# [Task objective]
Only an exact copy of the records below will serve as the answer.

[Start of section]

-- ==== Sys2Proof/Syntax.lean ====
section
/-! DEFINITION. The instruction words of the Cerora Mevis as data (R49 to R61), and one constructor of
`Instr` for each row of spec/opcode_table.json: first the instructions a group issues, then the steps
that engines, schedulers, the control processor, links and the outside take. -/

namespace Sys2Proof

/-- A source field (R51): an age of the thread's file or of the uniform file. -/
inductive Src
  | a (k : BitVec 4)
  | g (k : BitVec 4)
deriving DecidableEq, Repr

/-- The operand types of R60, in code order. -/
inductive Ty
  | i8 | n8 | i16 | n16 | i32 | n32 | i64 | n64
  | f16 | bf16 | f32 | f64 | e4m3 | e5m2 | e2m1 | b128
  | i8x16 | n8x16 | i16x8 | n16x8 | i32x4 | n32x4 | f16x8 | bf16x8
  | f32x4 | f64x2 | e4m3x16 | e5m2x16 | k4 | mx4 | mx8a | mx8b
deriving DecidableEq, Repr

/-- Bits [55:49] of every word (R49): uniform form and guard. -/
structure Ctl where
  u : Bool
  ge : Bool
  gp : BitVec 4
  gs : Bool
deriving DecidableEq, Repr

/-- Format Q3 (R53). -/
structure Q3 where
  sa : Src
  sb : Src
  sc : Src
  rm : BitVec 3
  ty : Ty
  pd : BitVec 4
  imm : Bool
  sat : Bool
  mod : BitVec 4
  imm16 : BitVec 16
deriving DecidableEq, Repr

/-- Format QI (R55). -/
structure QI where
  sa : Src
  sb : Src
  fn : BitVec 6
  z : Bool
  imm32 : BitVec 32
deriving DecidableEq, Repr

/-- Format BR (R56). -/
structure BR where
  sa : Src
  sb : Src
  aux : BitVec 4
  kind : BitVec 3
  offs : BitVec 32
deriving DecidableEq, Repr

/-- Format ME (R57). -/
structure ME where
  sa : Src
  sb : Src
  sc : Src
  sz : BitVec 3
  ord : BitVec 2
  scope : BitVec 3
  ack : Bool
  sx : Bool
  mod : BitVec 4
  offset : BitVec 20
deriving DecidableEq, Repr

/-- Format MX (R58). -/
structure MX where
  sa : Src
  sb : Src
  sc : Src
  z : BitVec 2
  ta : BitVec 4
  tb : BitVec 4
  tc : BitVec 3
  acc : Bool
  negp : Bool
  rm : BitVec 3
  imm16 : BitVec 16
deriving DecidableEq, Repr

/-- Format CP (R59). -/
structure CP where
  sa : Src
  sb : Src
  sc : Src
  cq : BitVec 4
  sub : BitVec 4
  imm26 : BitVec 26
deriving DecidableEq, Repr

/-- Format SY (R59); `rsv` is [38:28], which must be zero. -/
structure SY where
  sa : Src
  sb : Src
  rsv : BitVec 11
  sreg : BitVec 12
  imm16 : BitVec 16
deriving DecidableEq, Repr

/-- A byte of physical memory (R218). A scratchpad byte is named by context and rank, because a rank's
scratchpad moves whole (R199). A peer byte is named by the handle of R401. -/
inductive Loc
  | dev (addr : Nat)
  | host (addr : Nat)
  | scr (ctx rank off : Nat)
  | peer (did rctx eidx key off : Nat)
deriving DecidableEq, Repr

/-- What a cluster scheduler chooses for one team (R310, R326, R299): window base, team number, launch
generation, the core of each group. -/
structure Placement where
  wb : Nat
  teamNo : Nat
  gen : Nat
  cores : List Nat
deriving DecidableEq, Repr

/-- The placement at which a load fails (R302): the address added to a shared object's link addresses, the address of
the context's stubs if it has none; with the frames of device memory and the names of the export table that the loader has
left. -/
structure LoadTry where
  vbase : Nat
  stub : Nat
  frames : Nat
  names : Nat
deriving DecidableEq, Repr

/-- Where the loader puts an object (R309, LOAD_NOMEM of R302): the address added to a shared object's
link addresses, the address of the context's stubs if it has none (R311), device frames for the pages and for
new page tables. -/
structure LoadPlan where
  vbase : Nat
  stub : Nat
  frames : List Nat
  tables : List Nat
deriving DecidableEq, Repr

/-- A command packet (R390): the queue it was taken from and its eight words. -/
structure Packet where
  q : Nat
  words : List Word
deriving DecidableEq, Repr

/-- An access of the companion processor to device memory (R397), or its read of a register of the window, whose
address is the register's offset (R385). -/
inductive HostAct
  | read (n : Nat)
  | write (data : List Byte)
  | readRegister
deriving DecidableEq, Repr

/-- What an access through a peer window does (R402, R403). -/
inductive PeerOp
  | load (n : Nat)
  | store (data : List Byte)
  | atomic (n : Nat) (op : Nat) (lanes : List (Nat × Nat))
deriving DecidableEq, Repr

/-- PEER traffic as this package sees it (R402): the remote checks' answer to a waiting group (the failing
lane and cause, or none), the remote performance of an access of this package, the answer to the copy line that is
next (the failing pointer and cause, or none, with the bytes read), or another package's access to this one, with the
rights that its import entry gives. The data of a performance are the bytes that a load read, or the old values that an
atomic found; none for these two, or some for a store, mean that the remote location was poisoned (R216). -/
inductive PeerAct
  | checked (gid : Nat) (fail : Option (Nat × BitVec 8))
  | performed (id part : Nat) (data : List Byte)
  | line (id : Nat) (fail : Option (Nat × BitVec 8)) (data : List Byte)
  | incoming (rctx eidx key off : Nat) (rights : Bool) (op : PeerOp)
deriving DecidableEq, Repr

/-- A link port (R396). -/
inductive Port
  | sill (n : BitVec 1)
  | ridge (n : BitVec 4)
deriving DecidableEq, Repr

[End of section]

# [Response for this exercise]
-- ==== Sys2Proof/Syntax.lean ====
section
/-! DEFINITION. The instruction words of the Cerora Mevis as data (R49 to R61), and one constructor of
`Instr` for each row of spec/opcode_table.json: first the instructions a group issues, then the steps
that engines, schedulers, the control processor, links and the outside take. -/

namespace Sys2Proof

/-- A source field (R51): an age of the thread's file or of the uniform file. -/
inductive Src
  | a (k : BitVec 4)
  | g (k : BitVec 4)
deriving DecidableEq, Repr

/-- The operand types of R60, in code order. -/
inductive Ty
  | i8 | n8 | i16 | n16 | i32 | n32 | i64 | n64
  | f16 | bf16 | f32 | f64 | e4m3 | e5m2 | e2m1 | b128
  | i8x16 | n8x16 | i16x8 | n16x8 | i32x4 | n32x4 | f16x8 | bf16x8
  | f32x4 | f64x2 | e4m3x16 | e5m2x16 | k4 | mx4 | mx8a | mx8b
deriving DecidableEq, Repr

/-- Bits [55:49] of every word (R49): uniform form and guard. -/
structure Ctl where
  u : Bool
  ge : Bool
  gp : BitVec 4
  gs : Bool
deriving DecidableEq, Repr

/-- Format Q3 (R53). -/
structure Q3 where
  sa : Src
  sb : Src
  sc : Src
  rm : BitVec 3
  ty : Ty
  pd : BitVec 4
  imm : Bool
  sat : Bool
  mod : BitVec 4
  imm16 : BitVec 16
deriving DecidableEq, Repr

/-- Format QI (R55). -/
structure QI where
  sa : Src
  sb : Src
  fn : BitVec 6
  z : Bool
  imm32 : BitVec 32
deriving DecidableEq, Repr

/-- Format BR (R56). -/
structure BR where
  sa : Src
  sb : Src
  aux : BitVec 4
  kind : BitVec 3
  offs : BitVec 32
deriving DecidableEq, Repr

/-- Format ME (R57). -/
structure ME where
  sa : Src
  sb : Src
  sc : Src
  sz : BitVec 3
  ord : BitVec 2
  scope : BitVec 3
  ack : Bool
  sx : Bool
  mod : BitVec 4
  offset : BitVec 20
deriving DecidableEq, Repr

/-- Format MX (R58). -/
structure MX where
  sa : Src
  sb : Src
  sc : Src
  z : BitVec 2
  ta : BitVec 4
  tb : BitVec 4
  tc : BitVec 3
  acc : Bool
  negp : Bool
  rm : BitVec 3
  imm16 : BitVec 16
deriving DecidableEq, Repr

/-- Format CP (R59). -/
structure CP where
  sa : Src
  sb : Src
  sc : Src
  cq : BitVec 4
  sub : BitVec 4
  imm26 : BitVec 26
deriving DecidableEq, Repr

/-- Format SY (R59); `rsv` is [38:28], which must be zero. -/
structure SY where
  sa : Src
  sb : Src
  rsv : BitVec 11
  sreg : BitVec 12
  imm16 : BitVec 16
deriving DecidableEq, Repr

/-- A byte of physical memory (R218). A scratchpad byte is named by context and rank, because a rank's
scratchpad moves whole (R199). A peer byte is named by the handle of R401. -/
inductive Loc
  | dev (addr : Nat)
  | host (addr : Nat)
  | scr (ctx rank off : Nat)
  | peer (did rctx eidx key off : Nat)
deriving DecidableEq, Repr

/-- What a cluster scheduler chooses for one team (R310, R326, R299): window base, team number, launch
generation, the core of each group. -/
structure Placement where
  wb : Nat
  teamNo : Nat
  gen : Nat
  cores : List Nat
deriving DecidableEq, Repr

/-- The placement at which a load fails (R302): the address added to a shared object's link addresses, the address of
the context's stubs if it has none; with the frames of device memory and the names of the export table that the loader has
left. -/
structure LoadTry where
  vbase : Nat
  stub : Nat
  frames : Nat
  names : Nat
deriving DecidableEq, Repr

/-- Where the loader puts an object (R309, LOAD_NOMEM of R302): the address added to a shared object's
link addresses, the address of the context's stubs if it has none (R311), device frames for the pages and for
new page tables. -/
structure LoadPlan where
  vbase : Nat
  stub : Nat
  frames : List Nat
  tables : List Nat
deriving DecidableEq, Repr

/-- A command packet (R390): the queue it was taken from and its eight words. -/
structure Packet where
  q : Nat
  words : List Word
deriving DecidableEq, Repr

/-- An access of the companion processor to device memory (R397), or its read of a register of the window, whose
address is the register's offset (R385). -/
inductive HostAct
  | read (n : Nat)
  | write (data : List Byte)
  | readRegister
deriving DecidableEq, Repr

/-- What an access through a peer window does (R402, R403). -/
inductive PeerOp
  | load (n : Nat)
  | store (data : List Byte)
  | atomic (n : Nat) (op : Nat) (lanes : List (Nat × Nat))
deriving DecidableEq, Repr

/-- PEER traffic as this package sees it (R402): the remote checks' answer to a waiting group (the failing
lane and cause, or none), the remote performance of an access of this package, the answer to the copy line that is
next (the failing pointer and cause, or none, with the bytes read), or another package's access to this one, with the
rights that its import entry gives. The data of a performance are the bytes that a load read, or the old values that an
atomic found; none for these two, or some for a store, mean that the remote location was poisoned (R216). -/
inductive PeerAct
  | checked (gid : Nat) (fail : Option (Nat × BitVec 8))
  | performed (id part : Nat) (data : List Byte)
  | line (id : Nat) (fail : Option (Nat × BitVec 8)) (data : List Byte)
  | incoming (rctx eidx key off : Nat) (rights : Bool) (op : PeerOp)
deriving DecidableEq, Repr

/-- A link port (R396). -/
inductive Port
  | sill (n : BitVec 1)
  | ridge (n : BitVec 4)
deriving DecidableEq, Repr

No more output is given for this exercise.